* Work instruction *
Word for word, restate the lines of the data from the first through the one containing "def settleKills (s", and nothing else.

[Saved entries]

-- ==== Sys2Proof/Machine/Kill.lean ====
section
/-! DEFINITION. KILL and KILLT, and what a kill lets go: the killed threads no longer count at the barriers of their gang
(09 R211). -/

namespace Sys2Proof.Machine

/-- Lets go what the killed teams held up in their clusters. -/
def settleKills (s : State) : State :=
  (once ((s.teams.filter (fun e => e.2.killed)).map (fun e => e.2.cluster))).foldl (fun s c => settleCluster s c []) s

/-- Kills a team by 07 R156 and lets go what it held up. -/
def killNow (s : State) (tid : Nat) : State := settleKills (killTeam s tid true)

/-- An instruction that may kill teams. -/
def afterKill (o : Host.Outcome State Fault Refusal) : Host.Outcome State Fault Refusal :=
  match o with
  | .next s => .next (settleKills s)
  | .fault f => .fault f
  | .refused r => .refused r

/-- KILL (07 R156): mode 0 aborts the launch, mode 1 kills its late teams. -/
def execKill (_sw : Bool) (d x y : BitVec 6) (s : State) : Host.Outcome State Fault Refusal :=
  afterKill (ctlOp s x y (fun s c n _ a b =>
    if b.toNat > 1 then ctlDone s c d.toNat 3#32
    else
      match launchNumbered s n a.toNat, tget s.parts n with
      | some (lid, l), some p =>
        if l.phase == .ended then ctlDone s c d.toNat 1#32
        else if b == 0#32 then ctlDone (abortLaunch s lid 1) c d.toNat 0#32
        else
          let late := lateTeams s p lid
          if late.isEmpty then ctlDone s c d.toNat 2#32
          else ctlDone (late.foldl (fun s tid => killTeam s tid true) s) c d.toNat 0#32
      | _, _ => ctlDone s c d.toNat 1#32))

/-- KILLT (21 R397): kills the executing team at issue when any lane executes. -/
def execKillt (sw : Bool) (s : State) : Host.Outcome State Fault Refusal :=
  afterKill (groupOnly s { sw := sw } (fun i w => { w with kill := !i.act.isEmpty }))

end Sys2Proof.Machine
end

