/-- BOUNDARY_MESSAGE (08 R167, 01 R22): the first copy of a member's message counts; `count` says which boundary it
belongs to. -/
def execBoundaryMessage (part member plane count : Nat) (atEnd : Bool) (s : State) : Host.Outcome State Fault Refusal :=
  whenRuns s (fun s =>
    match tget s.parts part with
    | none => s
    | some p =>
      let m := (member, count)
      if p.spanTag = 0 || !p.ports.contains plane || s.dev.portDown.contains plane || decide (count < p.boundary) then s
      else if atEnd then setPart s part { p with spanEnded := if p.spanEnded.contains m then p.spanEnded else p.spanEnded ++ [m] }
      else setPart s part { p with spanArrived := if p.spanArrived.contains m then p.spanArrived else p.spanArrived ++ [m] })

/-! ### Time-outs (07 R157, 21 R400) and fabric writes (10 R231, 11 R250) -/

/-- STRAGGLER (07 R157). -/
def execStraggler (part : Nat) (s : State) : Host.Outcome State Fault Refusal :=
  whenRuns s (fun s =>
    match tget s.parts part with
    | some p => if due p.stragAt s.cycle then expireStraggler s part else s
    | none => s)

/-- EXCHANGE_LATE (07 R157). -/
def execExchangeLate (part : Nat) (s : State) : Host.Outcome State Fault Refusal :=
  whenRuns s (fun s =>
    match tget s.parts part with
    | some p => if due p.exchAt s.cycle then expireExchange s part else s
    | none => s)

/-- PHASE_MAX_EXPIRY (21 R400): the cores that hold a team of the launch and have not arrived are reported late, each
once in a compute phase, whether or not the straggler time-out has reported it. -/
def execPhaseMaxExpiry (launch : Nat) (s : State) : Host.Outcome State Fault Refusal :=
  whenRuns s (fun s =>
    match tget s.launches launch with
    | none => s
    | some l =>
      match tget s.parts l.part with
      | none => s
      | some p =>
        let slow := (partCores s p).filter (fun k => !l.phaseTold.contains k && !coreArrived s k &&
          (residents s k).any (fun e => e.2.launch == launch))
        if l.phaseMax = 0 || p.pstate == .exchange || decide (s.cycle < p.computeAt + l.phaseMax) || slow.isEmpty then s
        else reportLate (setLaunch s launch { l with phaseTold := l.phaseTold ++ slow }) l.part p 3 slow false)

/-- FABRIC_WRITE_ARRIVAL (10 R231, 11 R250, 21 R380): the home holds the write, or refuses it and counts the refusal. -/
def execFabricWriteArrival (w : FabWrite) (s : State) : Host.Outcome State Fault Refusal :=
  whenRuns s (fun s =>
    match (tget s.parts w.part).bind (fun p => tget p.windows w.window) with
    | some (base, len) =>
      if w.offset % 4 = 0 && decide (w.offset + 4 * w.data.length ≤ len) then { s with fabric := s.fabric ++ [(base + w.offset, w)] }
      else bumpMgmt s 8 1
    | none => bumpMgmt s 8 1)

end Sys2Proof.Machine
end

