/-- The dies reached from a set over edges; `fuel` bounds the rounds. -/
def reached (fuel : Nat) (es : List (Nat × Nat)) (from_ : List Nat) : List Nat :=
  match fuel with
  | 0 => from_
  | f + 1 => reached f es (once (from_ ++ es.flatMap (fun e =>
      (if from_.contains e.1 then [e.2] else []) ++ (if from_.contains e.2 then [e.1] else []))))

/-- Every die reaches both I/O dies over trained edges. -/
def diesJoined (w : Wear) : Bool := (upto 10).all (fun d => (reached 10 (trainedEdges w) [8]).contains d)

/-! ### Calibration (24 R439, 18 R357) -/

/-- The enabled lattices of a cluster. -/
def clusterLats (d : Device) (c : Nat) : List Nat :=
  (tgetD d.cores c []).flatMap (fun j => (tgetD d.lats (64 * c + j) []).map (fun l => (64 * c + j) * 2 + l))

/-- Whether a cluster's calibration is valid. -/
def calibrationValid (d : Device) (c : Nat) : Bool := decide (d.hours - tgetD d.wear.calHours c 0 < 2160)

/-- The free counts of a health test of 4,096 nodes. -/
def freeCounts (base : Nat) : List Nat := (upto Config.nodes).map (fun i => Config.freeCount (base + i) % 65537)

/-- Calibrates the lattices of some clusters. Each is tested with the default threshold and an allowed count of 0: a
lattice of which a node deviates is marked BIASED, and the mark of another is cleared; the wear record is written.
`tests` is what each test counted, in the lattices' order. -/
def calibrate (s : State) (clusters : List Nat) (tests : List (List Nat)) : State :=
  let lats := clusters.flatMap (clusterLats s.dev)
  let bad := ((upto lats.length).filter (fun k => decide (0 < deviating 1311 (tests.getD k [])))).map (fun k => lats.getD k 0)
  let marks := bad.foldl (fun m k => insertNat k m) (s.biased.filter (fun k => !lats.contains k))
  let s1 := (upto lats.length).foldl (fun s1 k => sampleBias s1 (lats.getD k 0) (tests.getD k [])) { s with biased := marks }
  if clusters.isEmpty then s1
  else writeWear s1 (fun w => { w with calHours := clusters.foldl (fun t c => tput t c s.dev.hours) w.calHours })

/-! ### The host-port record (01 R20) -/

/-- The limits of a host-port record. -/
def hostRecordFits (b : List Byte) : Bool :=
  let f := byteField b
  b.length == 32 && f 0 1 != 0xFF && (f 17 1 % 2 == 0 || !zeroBytes b 0 16) && decide (1 ≤ f 16 1) && decide (f 16 1 ≤ 128) &&
  decide (f 17 1 < 4) && decide (1 ≤ f 18 2) && decide (f 18 2 ≤ 4094) && zeroBytes b 20 8 &&
  crc32 (b.take 28) == BitVec.ofNat 32 (f 28 4)

/-- The device with the valid copy of the host-port record of the higher generation as its record. -/
def loadHostRecord (d : Device) : Device :=
  if d.hostCut then { d with hostRec := d.hostRecOld, hostCut := false } else d

/-- Writes the host-port record over the older of its two copies, for the next start. -/
def writeHostRecord (s : State) (b : List Byte) : State :=
  { s with
    freeCount := s.freeCount + 1,
    dev := { s.dev with
      hostRec := some b, hostRecOld := s.dev.hostRec, hostTill := s.cycle + Config.writeCycles s.freeCount } }

/-- The device with the addresses of its host-port record in effect: the global address where it is valid, and the VLAN
ID where tagging is enabled; neither without a valid record. -/
def applyHostRecord (d : Device) : Device :=
  let e := loadHostRecord d
  match e.hostRec.filter hostRecordFits with
  | none => { e with hostAddr := [], vlan := none }
  | some b =>
    { e with
      hostAddr := if byteField b 17 1 % 2 = 1 then b else [],
      vlan := if byteField b 17 1 / 2 % 2 = 1 then some (byteField b 18 2) else none }

/-! ### The steps (24 R442-R445) -/

/-- HBM contents that are open: what a cold start or a loss of power leaves (24 R442). -/
def freeMemory (s : State) : List Host.Cell := (Config.freeCells s.freeCount).foldl (fun m c => mwrite m c.1 c.2) []

/-- What a start destroys: every partition, all SRAM, the sessions. A warm start leaves what HBM holds; a cold one leaves
it open, and also clears the phase counter. -/
def wiped (s : State) (cold : Bool) : State :=
  { s with
    chipPhase := if cold then 0 else s.chipPhase,
    dev := { s.dev with
      frozen := .none, resumePending := false, monitors := [], fresh := [], hbmAt := [], bandAt := [], bandSample := [],
      shut := [], recal := [], throttled := false, hostAddr := [], vlan := none, cmds := [] },
    parts := [], launches := [], teams := [], retired := [], groups := [], clusters := [], cores := [], engines := [], lattices := [],
    gred := [], lmem := [], lbits := [], lsnap := [], cmem := [],
    gmem := if cold then freeMemory s
      else s.gmem.filter (fun c => !((tget s.pages (c.1 / Config.pageBytes)).map (·.shared)).getD false),
    freeCount := if cold then s.freeCount + 1 else s.freeCount,
    pages := [], lags := [], lost := [],
    fabric := [], sessions := [], issue := {} }

/-- The cycle counter is 0 when a start ends. -/
def endStart (s : State) : State :=
  { s with
    cycle := 0,
    dev := { s.dev with fresh := [], wearTill := s.dev.wearTill - s.cycle, hostTill := s.dev.hostTill - s.cycle } }

/-- A start fails: the step and unit are recorded, and the device answers nothing. -/
def failStart (s : State) (step unit : Nat) : State :=
  let s1 := postNotice (endStart (writeWear s (fun w => { w with failStep := step, failUnit := unit }))) 4 unit
  { s1 with dev := { s1.dev with run := .failed } }

/-- Step 9: the host port comes up with the record in effect, and a notice is posted, which names the device (24 R433;
DESIGN CHOICE, log entry 155). -/
def portUp (s : State) (run : RunState) : State :=
  let s1 := postNotice (endStart s) 4 (sourceOf 4 0)
  { s1 with dev := { applyHostRecord s1.dev with run := run } }
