-- ==== Sys2Proof/Machine/Manage.lean ====
section
/-! DEFINITION. Management: the bytes of the management space, the commands, and the events of monitors, guard bands,
throttling and calibration (24 R430-R439, 01 R20, R24). -/

namespace Sys2Proof.Machine

/-! ### What READ returns (24 R430-R438) -/

/-- The bytes of a number, highest first. -/
def natBE (n v : Nat) : List Byte := (natLE n v).reverse

/-- Values of a table by ascending key, one byte each. -/
def tableBytes (n : Nat) (t : Table Nat) : List Byte := (upto n).map (fun k => BitVec.ofNat 8 (tgetD t k 0))

/-- The status block (24 R431). -/
def statusBytes (s : State) : List Byte :=
  let d := s.dev
  let w := d.wear
  let word := configNum d * 2 ^ 16 + w.failStep % 256 * 2 ^ 8 + d.startKind * 2 ^ 6 + (if d.run == .safe then 2 ^ 5 else 0) + w.attempts % 16
  let config := configNum d * 2 ^ 16 + d.coresCode * 2 ^ 14 + d.latCode * 2 ^ 12 + d.stackCode * 2 ^ 10 + 7 * 2 ^ 3 + d.stepping % 8
  natLE 4 word ++ natLE 4 config ++ natLE 2 w.failUnit ++ natLE 6 0 ++ natLE 8 d.hours ++ natLE 8 d.noticesPosted ++ natBE 6 d.mac ++ natLE 26 0

/-- The counters: dropped frames to notices lost. -/
def counterBytes (d : Device) : List Byte := (upto 8).flatMap (fun i => natLE 8 (tgetD d.counters i 0))

/-- A notice (24 R433). -/
def noticeBytes (n : Notice) : List Byte :=
  natLE 2 (Config.noticeKind n.kind) ++ natLE 2 n.unit ++ natLE 4 0 ++ natLE 8 n.phase ++ natLE 8 n.cycle ++ natLE 8 n.value

/-- The notice ring, oldest first, and the command word after it, which reads as open values. -/
def ringBytes (s : State) : List Byte :=
  let ns := s.dev.notices.flatMap noticeBytes
  ns ++ natLE (2048 - ns.length) 0 ++ natLE 8 (Config.freeNat s.freeCount)

/-- The current copy of the wear record (24 R438). -/
def wearBytes (w : Wear) : List Byte :=
  let lat := (upto 2048).map (fun k => BitVec.ofNat 8 (tgetD w.lats k 0 % 4 + (if w.biased.contains k then 4 else 0)))
  let flags := fun (n : Nat) (xs : List Nat) => (upto n).map (fun k => if xs.contains k then 1#8 else 0#8)
  let body := natLE 4 0x52414557 ++ natLE 2 1 ++ natLE 2 0 ++ natLE 8 w.generation ++ natLE 8 w.hours ++ tableBytes 34 w.levels ++
    natLE 1 w.attempts ++ natLE 1 w.failStep ++ natLE 2 w.failUnit ++ natLE 2 0 ++ tableBytes 1024 w.cores ++ lat ++
    (upto 16).flatMap (fun c => natLE 8 (tgetD w.calHours c 0)) ++ natLE 1920 0 ++ tableBytes 16 w.hbm ++ flags 112 w.modules ++
    flags 24 w.ports ++ natLE 8 w.phase ++ flags 2 w.ioDies ++ natLE 2842 0
  body ++ natLE 4 (crc32 body).toNat

/-- The wear record's region, in which the host-port record's region stands at offset 0x1000. -/
def storageBytes (d : Device) : List Byte :=
  let w := wearBytes d.wear
  w.take 4096 ++ (d.hostRec.getD (natLE 32 0)) ++ w.drop (4096 + 32)

/-- What a monitor has counted: least, greatest, count, bins. -/
def monitorCounts (m : Monitor) : List Byte :=
  natLE 4 m.least ++ natLE 4 m.greatest ++ natLE 6 m.count ++ natLE 2 0 ++ (upto 32).flatMap (fun b => natLE 6 (tgetD m.bins b 0))

/-- A monitor record (24 R435). -/
def monitorBytes (s : State) (index : Nat) : List Byte :=
  let m := monitorAt s.dev index
  natLE 2 index ++ natLE 1 (if m.log2 then 1 else 0) ++ natLE 1 m.width ++ natLE 4 m.base ++ natLE 8 s.chipPhase ++
    natLE 8 s.cycle ++ monitorCounts m ++ natLE 24 0

/-- The bytes of a run in the management space; none when a byte lies outside its regions. -/
def readManagement (s : State) (a n : Nat) : Option (List Byte) :=
  let cut := fun (base : Nat) (bs : List Byte) => some ((bs.drop (a - base)).take n)
  if a + n ≤ 0x40 then cut 0 (statusBytes s)
  else if 0x100 ≤ a ∧ a + n ≤ 0x140 then cut 0x100 (counterBytes s.dev)
  else if 0x800 ≤ a ∧ a + n ≤ 0x1008 then cut 0x800 (ringBytes s)
  else if 0x2000 ≤ a ∧ a + n ≤ 0x4000 then cut 0x2000 (storageBytes s.dev)
  else if 0x100000 ≤ a ∧ a + n ≤ 0x100000 + 256 * monitorCount then
    let first := (a - 0x100000) / 256
    let last := (a + n - 1 - 0x100000) / 256
    cut (0x100000 + 256 * first) ((upto (last + 1 - first)).flatMap (fun k => monitorBytes s (first + k)))
  else none

/-- The notices that a READ covers are read. -/
def seenNotices (d : Device) (a n : Nat) : Device :=
  { d with notices := (upto d.notices.length).map (fun k =>
      let x := d.notices.getD k default
      let lo := 0x800 + 32 * k
      { x with seen := x.seen || (decide (a < lo + 32) && decide (lo < a + n)) }) }

/-! ### What LOAD writes (24 R430, R432, R436, 01 R20) -/

/-- What a command does: refused, done at once, or done after its reply. -/
inductive Command where
  | refused
  | now (s : State)
  | later

/-- Sets the binning of a monitor, which clears it. -/
def setBins (s : State) (index : Nat) (log2 : Bool) (base width : Nat) : State := clearInto s index log2 width base

/-- Clears one monitor, its binning kept. -/
def clearMonitor (s : State) (index : Nat) : State :=
  let m := monitorAt s.dev index
  clearInto s index m.log2 m.width m.base

/-- Clears one monitor, or all. -/
def clearMonitors (s : State) (index : Nat) : State :=
  if index = 0xFFF then (upto monitorCount).foldl clearMonitor s else clearMonitor s index

/-- The clusters that belong to no partition. -/
def freeClusters (s : State) : List Nat :=
  (upto 16).filter (fun c => !s.parts.any (fun e => e.2.clusters.contains c || e.2.joining.contains c))

/-- Acts on a command of code 1 to 3, whose reply has been sent: a freeze, a warm start, a cold start. -/
def actCommand (s : State) (v : Nat) (facts : StartFacts) : State :=
  match v % 256 with
  | 1 => freezeDevice s .command
  | 2 => startDevice s false facts
  | _ => startDevice (if v = 3 then s else writeWear s (fun w => { w with attempts := 0 })) true facts

/-- Acts on the commands whose replies have been sent, in their order: a start drops those behind it with their
sessions. -/
def actCommands (s : State) : State :=
  match s.dev.cmds with
  | [] => s
  | c :: rest => actCommand { s with dev := { s.dev with cmds := rest } } c.1 c.2

/-- A command word (24 R432): code in bits [7:0]; bits that the command does not name must be 0. -/
def commandOf (s : State) (v : Nat) : Command :=
  let safe := s.dev.run == .safe
  match v % 256 with
  | 1 => if safe || v != 1 then .refused else .later
  | 2 => if v != 2 then .refused else .later
  | 3 => if v != 3 && v != 3 + 2 ^ 8 then .refused else .later
  | 4 =>
    let i := v / 2 ^ 8 % 2 ^ 12
    if safe || decide (2 ^ 20 ≤ v) || (i != 0xFFF && decide (monitorCount ≤ i)) then .refused else .now (clearMonitors s i)
  | 5 =>
    let i := v / 2 ^ 8 % 2 ^ 12
    if safe || decide (2 ^ 42 ≤ v) || decide (monitorCount ≤ i) then .refused
    else .now (setBins s i (v / 2 ^ 20 % 2 = 1) (v / 2 ^ 21 % 2 ^ 16) (v / 2 ^ 37 % 2 ^ 5))
  | 6 =>
    if safe || v != 6 then .refused
    else .now { s with dev := { s.dev with recal := once (s.dev.recal ++ freeClusters s) } }
  | _ => .refused

/-! ### Guard bands, temperature, throttling and calibration -/

/-- The voltage domain of a path-delay monitor (24 R437). -/
def domainOf (u : DelayUnit) : Nat :=
  match u with
  | .core c _ => c % 16
  | .lattice c _ _ => c % 16
  | .stack n => 16 + n % 16
  | .ioDie n => 32 + n % 2

/-- The guard-band level of a domain. -/
def levelOf (d : Device) (k : Nat) : Nat := tgetD d.wear.levels k 0

/-- Whether 2^20 cycles have passed since a recorded cycle. -/
def bandDue (t : Table Nat) (k now : Nat) : Bool :=
  match tget t k with
  | some c => decide (c + 2 ^ 20 ≤ now)
  | none => true

/-- A sample of the level of a domain, once in 2^20 cycles (24 R434). -/
def sampleLevel (s : State) (k : Nat) : State :=
  if bandDue s.dev.bandSample k s.cycle then
    let s1 := addSample s (2112 + k) (levelOf s.dev k)
    { s1 with dev := { s1.dev with bandSample := tput s1.dev.bandSample k s.cycle } }
  else s

/-- The number that names a unit in a notice: its physical number, the lattices in their own kind (07 R144). -/
def unitSource (u : DelayUnit) : Nat :=
  match u with
  | .core c k => sourceOf 0 (64 * c + k)
  | .lattice c k l => sourceOf 2 ((64 * c + k) * 2 + l)
  | .stack n => sourceOf 5 n
  | .ioDie n => sourceOf 4 n

/-- Marks a unit whose slack is short at the highest level (24 R437). -/
def markUnit (s : State) (u : DelayUnit) : State :=
  match u with
  | .core c k =>
    let pair := [64 * c + k / 2 * 2, 64 * c + k / 2 * 2 + 1]
    let s1 := suspectRegion s pair
    { s1 with dev := { s1.dev with shut := pair.foldl (fun l k => insertNat k l) s1.dev.shut } }
  | .lattice c k l =>
    let key := (64 * c + k) * 2 + l
    if tgetD s.dev.wear.lats key 0 = 0 then
      postNotice (writeWear s (fun w => { w with lats := tput w.lats key 1 })) 2 (unitSource u)
    else s
  | .stack n =>
    if tgetD s.dev.wear.hbm n 0 = 0 then postNotice (writeWear s (fun w => { w with hbm := tput w.hbm n 1 })) 2 (unitSource u) else s
  | .ioDie n =>
    if s.dev.wear.ioDies.contains n then s
    else postNotice (writeWear s (fun w => { w with ioDies := insertNat n w.ioDies })) 2 (unitSource u)

/-- PATH_DELAY_MEASUREMENT (24 R437): short slack raises the level of the domain, at most once in 2^20 cycles, and at
level 30 marks the unit. -/
def execPathDelayMeasurement (unit : DelayUnit) (low : Bool) (s : State) : Host.Outcome State Fault Refusal :=
  whenUp s (fun s =>
    let k := domainOf unit
    let s1 := sampleLevel s k
    if !low then s1
    else if levelOf s1.dev k < 30 then
      if bandDue s1.dev.bandAt k s1.cycle then
        let s2 := writeWear s1 (fun w => { w with levels := tput w.levels k (tgetD w.levels k 0 + 1) })
        postNotice { s2 with dev := { s2.dev with bandAt := tput s2.dev.bandAt k s2.cycle } } 1 (unitSource unit)
      else s1
    else markUnit s1 unit)

/-- TEMPERATURE_SAMPLE (24 R434). -/
def execTemperatureSample (sensor value : Nat) (s : State) : Host.Outcome State Fault Refusal :=
  whenUp s (fun s => if sensor < 36 then addSample s (2146 + sensor) value else s)

/-- THROTTLE (01 R24): issue stalls start, and a notice is posted, which names the device (DESIGN CHOICE, log entry 155). -/
def execThrottle (s : State) : Host.Outcome State Fault Refusal :=
  whenUp s (fun s =>
    if s.dev.throttled then s
    else postNotice { s with dev := { s.dev with throttled := true, throttleAt := s.cycle } } 3 (sourceOf 4 0))

/-- THROTTLE_END (01 R24): the cycles of the episode are counted. -/
def execThrottleEnd (s : State) : Host.Outcome State Fault Refusal :=
  whenUp s (fun s =>
    if s.dev.throttled then bumpMgmt { s with dev := { s.dev with throttled := false } } 5 (s.cycle - s.dev.throttleAt) else s)

/-- RECALIBRATE_DONE (24 R439): the command ends, and clusters assigned meanwhile join their partitions. -/
def execRecalibrateDone (counts : List (List Nat)) (s : State) : Host.Outcome State Fault Refusal :=
  whenRuns s (fun s =>
    let s1 := calibrate s s.dev.recal counts
    { s1 with
      dev := { s1.dev with recal := [] },
      parts := tmap s1.parts (fun _ p => { p with clusters := p.joining.foldl (fun l c => insertNat c l) p.clusters, joining := [] }) })

/-- CALIBRATION_EXPIRY (24 R439): the powered hours reach a value at which a cluster's calibration is no longer valid. -/
def execCalibrationExpiry (hours : Nat) (s : State) : Host.Outcome State Fault Refusal :=
  whenUp s (fun s => { s with dev := { s.dev with hours := max s.dev.hours hours } })

end Sys2Proof.Machine
end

* Reply to the exercise *
-- ==== Sys2Proof/Machine/Kill.lean ====
section
/-! DEFINITION. KILL and KILLT, and what a kill lets go: the killed threads no longer count at the barriers of their gang
(09 R211). -/

namespace Sys2Proof.Machine

/-- Lets go what the killed teams held up in their clusters. -/
def settleKills (s : State) : State :=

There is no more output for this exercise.